Ses yeux brillèrent à la vue des pièces, se posant une à une dans le creux de ses mains bien trop noires. Ce ne fut pas tant le fait d'en tenir, qu'il la mettait dans un tel état de surprise, mais plutôt le fait qu'elles avaient été donné volontairement. Pour ce qui devait être certainement la première fois de sa vie, la jeune truande se retrouvait avec un don entre ses mains. D'ordinaire, elle se contentait de prendre sans l'accord de ses victimes, car là était le principe d'un vol. De plus, il était extrêmement rare que l'on donne quoi que ce soit à une jeune femme semblant en bonne santé comme elle... On offrait de l'argent à des infirmes ou des enfants, mais dans le cas de Laura... Elle se portait relativement bien, malgré son alimentation guère généreuse. En fin de compte, il lui suffisait d'enlever toute cette crasse accumulée sur sa peau et d'arranger sa tenue pour en faire une jeune femme convenable. Elle n'avait peut-être pas appris tout ce qu'une femme de ce monde doit savoir, mais elle connaissait néanmoins quelques bases qui suffisaient à faire d'elle quelqu'un de potable. Si l'on mettait de côté son incroyable manie de ne recevoir aucun conseils, ou du moins de les appliquer...

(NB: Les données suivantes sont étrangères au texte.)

-- ==== Sys2Proof/Machine/Operands.lean ====
section
/-! DEFINITION. The operands of every instruction: registers read with their classes, registers and
predicates written, the scoreboard entry taken, and the static checks that R76 makes from the decoded
instruction (R63-R65, R71, R104 and each instruction's table). -/
namespace Sys2Proof.Machine

/-- A source operand: `n` registers from `reg`, of a class (R65, R104). -/
structure SrcOp where
  reg : Reg
  n : Nat
  cls : Cls
deriving DecidableEq, Repr

/-- A destination operand: `n` registers from `reg` (R65). -/
structure DstOp where
  reg : Reg
  n : Nat
deriving DecidableEq, Repr

/-- The scoreboard class whose entry an instruction takes (R25, R182). -/
inductive OpClass where
  | load | store | copy | tile
deriving DecidableEq, Repr

/-- The operands of an instruction. -/
structure Opnds where
  guard : Nat := 7
  srcs : List SrcOp := []
  dsts : List DstOp := []
  /-- the predicate written -/
  pdst : Option Nat := none
  /-- the predicates read beside the guard -/
  preads : List Nat := []
  entry : Option OpClass := none
deriving DecidableEq, Repr

/-- The registers that an access of width W moves (R68). -/
def regsOfW (w : Nat) : Nat := match w with | 0 => 1 | 1 => 2 | _ => 4

/-- The register `i` codes after another (R65). -/
def regPlus (r : Reg) (i : Nat) : Reg := match r with | .v n => .v (n + i) | .k n => .k (n + i)

/-- The 64-bit special registers: %lnk, %ctags, %time, %cfail, %cheld, %fpc, %fdata (R148, R205, R372). -/
def specialIs64 (n : Nat) : Bool := [0x00B, 0x00C, 0x00D, 0x040, 0x041, 0x0C0, 0x0C3].contains n

/-- The registers that GETS and SETS move for a special register (R147). -/
def specialRegs (n : Nat) : Nat := if specialIs64 n then 2 else 1

/-- The source operand of CVT by its source format (R171). -/
def cvtSrc (a : Reg) (sf : Nat) : SrcOp :=
  match sf with
  | 2 | 3 => ⟨a, 2, .int⟩
  | 8 => ⟨a, 1, .f32⟩
  | 9 => ⟨a, 2, .f64⟩
  | 10 => ⟨a, 1, .packed .f16x2⟩
  | 11 => ⟨a, 1, .packed .bf16x2⟩
  | 12 => ⟨a, 1, .packed .tf8x4⟩
  | 13 => ⟨a, 1, .packed .tf6x5⟩
  | _ => ⟨a, 1, .int⟩

/-- The registers that CVT writes by its destination format (R171). -/
def cvtRegs (df : Nat) : Nat := if df = 2 ∨ df = 3 ∨ df = 9 then 2 else 1
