-- ==== Sys2Proof/Machine/FpNum.lean ====
section
/-! DEFINITION. Floating-point and tapered arithmetic on codes (R96-R101, R107-R112, R119, R120,
R159-R169): operands are read exactly, computed exactly as a whole number times a power of two, with a
sticky bit where the exact result has no such form, and rounded once. -/
namespace Sys2Proof.Machine

/-- The IEEE formats (R96). -/
inductive FFmt where
  | f16 | bf16 | f32 | f64
deriving DecidableEq, Repr

/-- Exponent bits of a format (R96). -/
def ebits : FFmt → Nat
  | .f16 => 5 | .bf16 => 8 | .f32 => 8 | .f64 => 11

/-- Fraction bits of a format (R96). -/
def fbits : FFmt → Nat
  | .f16 => 10 | .bf16 => 7 | .f32 => 23 | .f64 => 52

/-- The exponent bias of a format, also its greatest exponent (R96). -/
def bias (f : FFmt) : Nat := 2 ^ (ebits f - 1) - 1

/-- The exponent of the least normal number. -/
def emin (f : FFmt) : Int := 1 - (bias f : Int)

/-- The code of the sign bit of a format. -/
def signCode (f : FFmt) (neg : Bool) : Nat := if neg then 2 ^ (ebits f + fbits f) else 0

/-- ±infinity (R97). -/
def infCode (f : FFmt) (neg : Bool) : Nat := signCode f neg + (2 ^ ebits f - 1) * 2 ^ fbits f

/-- The greatest finite value of a sign (R97). -/
def maxCode (f : FFmt) (neg : Bool) : Nat := infCode f neg - 1

/-- The positive canonical NaN (R97). -/
def canonNan (f : FFmt) : Nat := infCode f false + 2 ^ (fbits f - 1)

/-- What a code means: a NaN with its fraction field, an infinity, or `±m × 2^e`, zero with `m = 0`. -/
inductive FVal where
  | nan (neg : Bool) (frac : Nat)
  | inf (neg : Bool)
  | num (neg : Bool) (m : Nat) (e : Int)
deriving DecidableEq, Repr

/-- The meaning of a code (R96). -/
def unpackF (f : FFmt) (w : Nat) : FVal :=
  let neg := bits w (ebits f + fbits f) 1 == 1
  let ex := bits w (fbits f) (ebits f)
  let fr := bits w 0 (fbits f)
  if ex = 2 ^ ebits f - 1 then (if fr = 0 then .inf neg else .nan neg fr)
  else if ex = 0 then .num neg fr (emin f - fbits f)
  else .num neg (2 ^ fbits f + fr) ((ex : Int) - bias f - fbits f)

/-- Whether a compatibility level flushes a format's subnormals (R119). -/
def flushes (f : FFmt) (level : Nat) : Bool :=
  match f with
  | .f64 => false
  | .bf16 => level ≤ 1
  | _ => level == 0

/-- A code as an operand: a subnormal that the level flushes is the zero of its sign (R109, R119). -/
def flushed (f : FFmt) (level w : Nat) : Nat :=
  if flushes f level && bits w (fbits f) (ebits f) == 0 then signCode f (bits w (ebits f + fbits f) 1 == 1) else w

/-- The meaning of an operand at a level (R109, R119). -/
def readF (f : FFmt) (level w : Nat) : FVal := unpackF f (flushed f level w)

/-- Whether a code is a NaN. -/
def isNan (f : FFmt) (w : Nat) : Bool := bits w (fbits f) (ebits f) == 2 ^ ebits f - 1 && bits w 0 (fbits f) != 0

/-- Whether a code is a signalling NaN (R96). -/
def isSnan (f : FFmt) (w : Nat) : Bool := isNan f w && bits w (fbits f - 1) 1 == 0

/-- A NaN code quieted (R110). -/
def quiet (f : FFmt) (w : Nat) : Nat := if bits w (fbits f - 1) 1 = 0 then w + 2 ^ (fbits f - 1) else w

/-- A source with its negation bit applied; a NaN is left as it is (R110, R159). -/
def negF (f : FFmt) (neg : Bool) (w : Nat) : Nat :=
  if neg && !isNan f w then
    (if bits w (ebits f + fbits f) 1 = 0 then w + 2 ^ (ebits f + fbits f) else w - 2 ^ (ebits f + fbits f))
  else w

/-- The rounding modes (R107). -/
inductive Rnd where
  | rne | rz | rp | rm | rna
deriving DecidableEq, Repr

/-- The rounding of an RND code; 5 to 7 are refused before (R67). -/
def rndOf (code : Nat) : Rnd :=
  match code with
  | 1 => .rz | 2 => .rp | 3 => .rm | 4 => .rna | _ => .rne

/-- What one floating-point instruction computes under: rounding, saturation and level. -/
structure FEnv where
  rnd : Rnd
  sat : Bool
  level : Nat
deriving DecidableEq, Repr

/-- A magnitude cut to a whole number of quanta: the quanta kept, how the rest compares with half a
quantum, and whether nothing was cut off. -/
structure Cut where
  kept : Nat
  half : Ordering
  exact : Bool
deriving DecidableEq, Repr

/-- Cuts `k` bits off `m`; `sticky` says that the exact magnitude is a little more than `m`. -/
def cutBits (m k : Nat) (sticky : Bool) : Cut :=
  if k = 0 then ⟨m, .lt, !sticky⟩
  else
    let rest := m % 2 ^ k
    let h := 2 ^ (k - 1)
    ⟨m / 2 ^ k, if rest < h then .lt else if rest = h && !sticky then .eq else .gt, rest == 0 && !sticky⟩

/-- Cuts the magnitude `m × 2^e` to multiples of `2^q`. -/
def cutAt (m : Nat) (e q : Int) (sticky : Bool) : Cut :=
  if q ≤ e then ⟨m * 2 ^ (e - q).toNat, .lt, !sticky⟩ else cutBits m (q - e).toNat sticky
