/-! ## Monitors (R286-R288) -/

/-- Every write applied to a word completes the MWAITs armed on it, or sets the fired bit of one that is rebound. -/
def State.fire (s : State) (h asid word : Nat) (v : Word) : State :=
  let hit := (s.slice h).monitors.filter fun e => e.2.asid == asid && e.2.va == word
  if hit.isEmpty then s
  else
    let s1 := s.modSlice h fun S => { S with monitors := S.monitors.filter fun e => !(e.2.asid == asid && e.2.va == word) }
    hit.foldl (fun t e =>
      let m := e.2
      if m.rebound then t.modFib m.grp m.wave m.fib fun F => { F with fired := true }
      else { t with msgs := t.msgs ++ [{ core := m.core, grp := m.grp, wave := m.wave, slot := m.slot, fib := m.fib,
                                         asid := m.asid, line := word / 64, body := .value [v] }] }) s1

/-- The monitors of the words that a write touched fire. -/
def State.fireAll (s : State) (h asid va : Nat) (ws : List Word) (words : List Nat) : State :=
  words.foldl (fun t w => t.fire h asid (va % 2 ^ 56 / 64 * 64 + 4 * w) (ws.getD w 0)) s

/-- The ASID under which a word of a slice-only page is monitored, at its physical address. -/
def physAsid : Nat := 65536

/-- An answer that gives no ownership. -/
def MsgBody.unowned (b : MsgBody) : MsgBody := match b with | .ack _ | .ackWord _ => .ack false | b => b

/-- The owner field of a word in REVOKE after a descriptor's write that does not wait for it (log 9): no core owns the word next, and the
answer that the revoke holds, which other words may hold too, gives no ownership. -/
def Owner.passed (o : Owner) (hit : Bool) (held : List (Req × MsgBody)) : Owner :=
  match o with
  | .revoke c (some x) next => .revoke c (some (if held.contains x then (x.1, x.2.unowned) else x)) (if hit then none else next)
  | .revoke c none next => .revoke c none (if hit then none else next)
  | .core c => .core c

/-- Bytes written into a line of a slice by an engine: a word that a core owns is revoked, and the engine's acknowledgement is held
until the core has answered (`State.homeBusy`); the line is dirty, monitors fire (R264, R286). A write that may not wait for a word in
REVOKE, that of a descriptor, is applied ahead of the requests that wait for it (log 9). -/
def State.writeLine (s : State) (h key asid va : Nat) (bs : List Byte) : State :=
  match tabGet (s.slice h).lines key with
  | none => s
  | some l =>
    let ws := linePut l.words (va % 64) bs
    let ts := touched va bs.length
    let owned : List (Nat × Nat) := ts.filterMap fun w => match tabGet l.owners w with | some (.core c) => some (w, c) | _ => none
    let held := ts.filterMap fun w => match tabGet l.owners w with | some (.revoke _ (some x) _) => some x | _ => none
    let owners := owned.foldl (fun o (x : Nat × Nat) => tabSet o x.1 (.revoke x.2 none none))
      (tabMap l.owners fun w o => o.passed (ts.contains w) held)
    let s1 := s.modSlice h fun S =>
      { S with lines := (tabMod S.lines key fun l =>
          { l with words := ws, dirty := true, owners := owners }) }
    let s2 := { s1 with msgs := s1.msgs ++ owned.map fun (x : Nat × Nat) =>
      ({ core := x.2, grp := 0, wave := 0, slot := 0, fib := 0, asid := asid, line := va % 2 ^ 56 / 64, body := .revoke x.1, src := some h } : Msg) }
    s2.fireAll h asid va ws ts

/-- Bytes written to a physical place; monitors of a slice-only page fire. -/
def State.writePhys (s : State) (pa : Nat) (bs : List Byte) : State :=
  let s1 := s.putPaBytes pa bs
  s1.fireAll (paHome pa) physAsid pa (lineWords (s1.paBytes (pa / 64 * 64) 64)) (touched pa bs.length)

/-- The lines in which slices hold the bytes at a physical address by virtual address: home and key. -/
def State.linesAt (s : State) (pa : Nat) : List (Nat × Nat) :=
  s.slices.flatMap fun e => (e.2.lines.filter fun l => l.2.leaf.peer == 0 && l.2.leaf.pa / 64 == pa / 64).map fun l => (e.1, l.1)

/-- A byte at a physical address as the host or a peer reads it: of the line in which a slice holds it, else at its PA home slice. -/
def State.physByte (s : State) (pa : Nat) : Byte :=
  match s.linesAt pa with
  | [] => s.paByte pa
  | x :: _ => match tabGet (s.slice x.1).lines x.2 with
    | some l => (lineGet l.words (pa % 64) 1).headD 0
    | none => s.paByte pa

/-- `n` bytes at a physical address as the host or a peer reads them. -/
def State.physBytes (s : State) (pa n : Nat) : List Byte := (List.range n).map fun i => s.physByte (pa + i)

/-- A word of the line is being revoked: requests to it wait (R262). -/
def SLine.revoking (l : SLine) (words : List Nat) : Bool :=
  words.any fun w => match tabGet l.owners w with | some (.revoke _ _ _) => true | _ => false

/-- The pieces of a run of bytes that lie in one line each: address and length. -/
def pieces : Nat → Nat → Nat → List (Nat × Nat)
  | 0, _, _ => []
  | _, _, 0 => []
  | fuel + 1, va, len =>
    let n := min len (64 - va % 64)
    (va, n) :: pieces fuel (va + n) (len - n)

/-- Whether an access of the host or a peer to `n` bytes waits for a revoke of a word of theirs (R262, R264). -/
def State.physBusy (s : State) (pa n : Nat) : Bool :=
  (pieces (n / 64 + 2) pa n).any fun p => (s.linesAt p.1).any fun x => match tabGet (s.slice x.1).lines x.2 with
    | some l => l.revoking (touched p.1 p.2)
    | none => false

/-- The monitors of virtual words whose bytes at a physical address were written, and which no slice holds in a line, fire (R286). -/
def State.firePhys (s : State) (pa n : Nat) : State :=
  s.slices.foldl (fun t e => e.2.monitors.foldl (fun u m =>
    match if m.2.asid < physAsid then s.locate m.2.asid m.2.va {} else .fault 0 with
    | .phys p _ => if p < pa + n ∧ pa < p + 4 then u.fire e.1 m.2.asid m.2.va (BitVec.ofNat 32 (leNat (u.paBytes p 4))) else u
    | _ => u) t) s

/-- Bytes that the host or a peer writes by physical address, in one line: a write of any other writer to the lines in which slices hold
them, else to their place (R264, R286). -/
def State.physWrite (s : State) (pa : Nat) (bs : List Byte) : State :=
  match s.linesAt pa with
  | [] => (s.writePhys pa bs).firePhys pa bs.length
  | ls => ls.foldl (fun t x => t.writeLine x.1 x.2 (x.2 / 2 ^ 50) (x.2 % 2 ^ 50 * 64 + pa % 64) bs) s

/-- Bytes written by an engine at their home; all lie in one line (R263, R264). -/
def State.homeWrite (s : State) (asid va : Nat) (bs : List Byte) (n : Need) : Except Nat State :=
  match s.locate asid va n with
  | .line h key => .ok (s.writeLine h key asid va bs)
  | .phys pa so =>
    let t := s.writePhys pa bs
    .ok (if so then t
      else t.fireAll (vaHome asid va) asid va (lineWords (t.paBytes (pa / 64 * 64) 64)) (touched va bs.length))
  | .peer _ _ => .error 0x11
  | .fault c => .error c

/-- Whether an engine's access to `len` bytes of one line must wait: for a revoke, or for a line that is in a swap engine's buffer (R262,
R423). -/
def State.homeBusy (s : State) (asid va len : Nat) : Bool :=
  match tabGet (s.slice (vaHome asid va)).lines (lineKey asid va) with
  | some l => l.revoking (touched va len)
  | none => (s.xl.swaps.any fun e => e.2.state == 1) && match s.locate asid va {} with
    | .phys pa _ => s.inBuffer pa
    | _ => false

/-- Bytes read at their homes across lines; the first fault ends the read with its address. -/
def State.readRun (s : State) (asid va len : Nat) (n : Need) : Except (Nat × Nat) (List Byte) :=
  (pieces (len / 64 + 2) va len).foldl (fun r p =>
    match r with
    | .error e => .error e
    | .ok bs =>
      match s.homeRead asid p.1 p.2 n with
      | .ok more => .ok (bs ++ more)
      | .error c => .error (c, p.1)) (.ok [])

/-- Bytes written at their homes across lines; the first fault ends the write with its address, and nothing has been
written. -/
def State.writeRun (s : State) (asid va : Nat) (bs : List Byte) (n : Need) : Except (Nat × Nat) State :=
  let ps := pieces (bs.length / 64 + 2) va bs.length
  match ps.findSome? fun p => match s.locate asid p.1 n with
      | .fault c => some (c, p.1)
      | .peer _ _ => some (0x11, p.1)
      | _ => none with
  | some e => .error e
  | none => .ok (ps.foldl (fun t p =>
      match t.homeWrite asid p.1 ((bs.drop (p.1 - va)).take p.2) n with
      | .ok u => u
      | .error _ => t) s)

/-- A 64-bit little-endian value read at its home, as the command processor reads descriptors and signals. -/
def State.read64 (s : State) (asid va : Nat) : Except Nat Nat :=
  (s.homeRead asid va 8 { r := true }).map leNat

/-- A 64-bit value written at its home. -/
def State.write64 (s : State) (asid va v : Nat) : Except Nat State :=
  s.homeWrite asid va (natBytes 8 v) { w := true }

/-! ## Instruction fetch (R76, R145, R263) -/

/-- The four bytes of an instruction word: of the core's instruction-cache line, else of its home, which needs X
(R414). -/
def State.fetchWord (s : State) (core asid va : Nat) : Except Nat Nat :=
  match tabGet (s.core core).icache (lineKey asid va) with
  | some l => .ok (leNat ((l.drop (va % 64)).take 4))
  | none => (s.homeRead asid va 4 { x := true }).map leNat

Un élan de fierté la gagna néanmoins. Certes, le geste de la noble était appréciable, mais en fin de compte, ne faisait-elle point cela pour être débarrasser une bonne fois pour toute de cette enquiquineuse de service qu'était Laura ? Cette dernière fronça les sourcils, et d'un mouvement bien trop insolent, attrapa sa main pour y déposer les pièces si gentiment données.


-Je ne veux pas de votre pitié. Déclara-t-elle, presque dure.

Elle était peut-être pauvre, mais elle n'avait pas besoin que l'on apitoie sur son sort. Pour dire la vérité, elle n'aimait pas ce genre de chose, se sentant faible, comme rabaissée, ce qui était complètement stupide en soi. Depuis toujours, la demoiselle Zirrafon savait se débrouiller, et avait apprit à vivre dans cette jungle qu'était Paris, ou seuls les plus forts réussissaient à vivre. Quant à sa famille...


-Mon frère et moi savons nous débrouiller... Et le foulard que vous m'avez laissé suffira amplement. Adieu.

Le visage sévère, Laura se retourna, mains dans les poches, avant de disparaître telle une ombre dans la rue bombée de monde.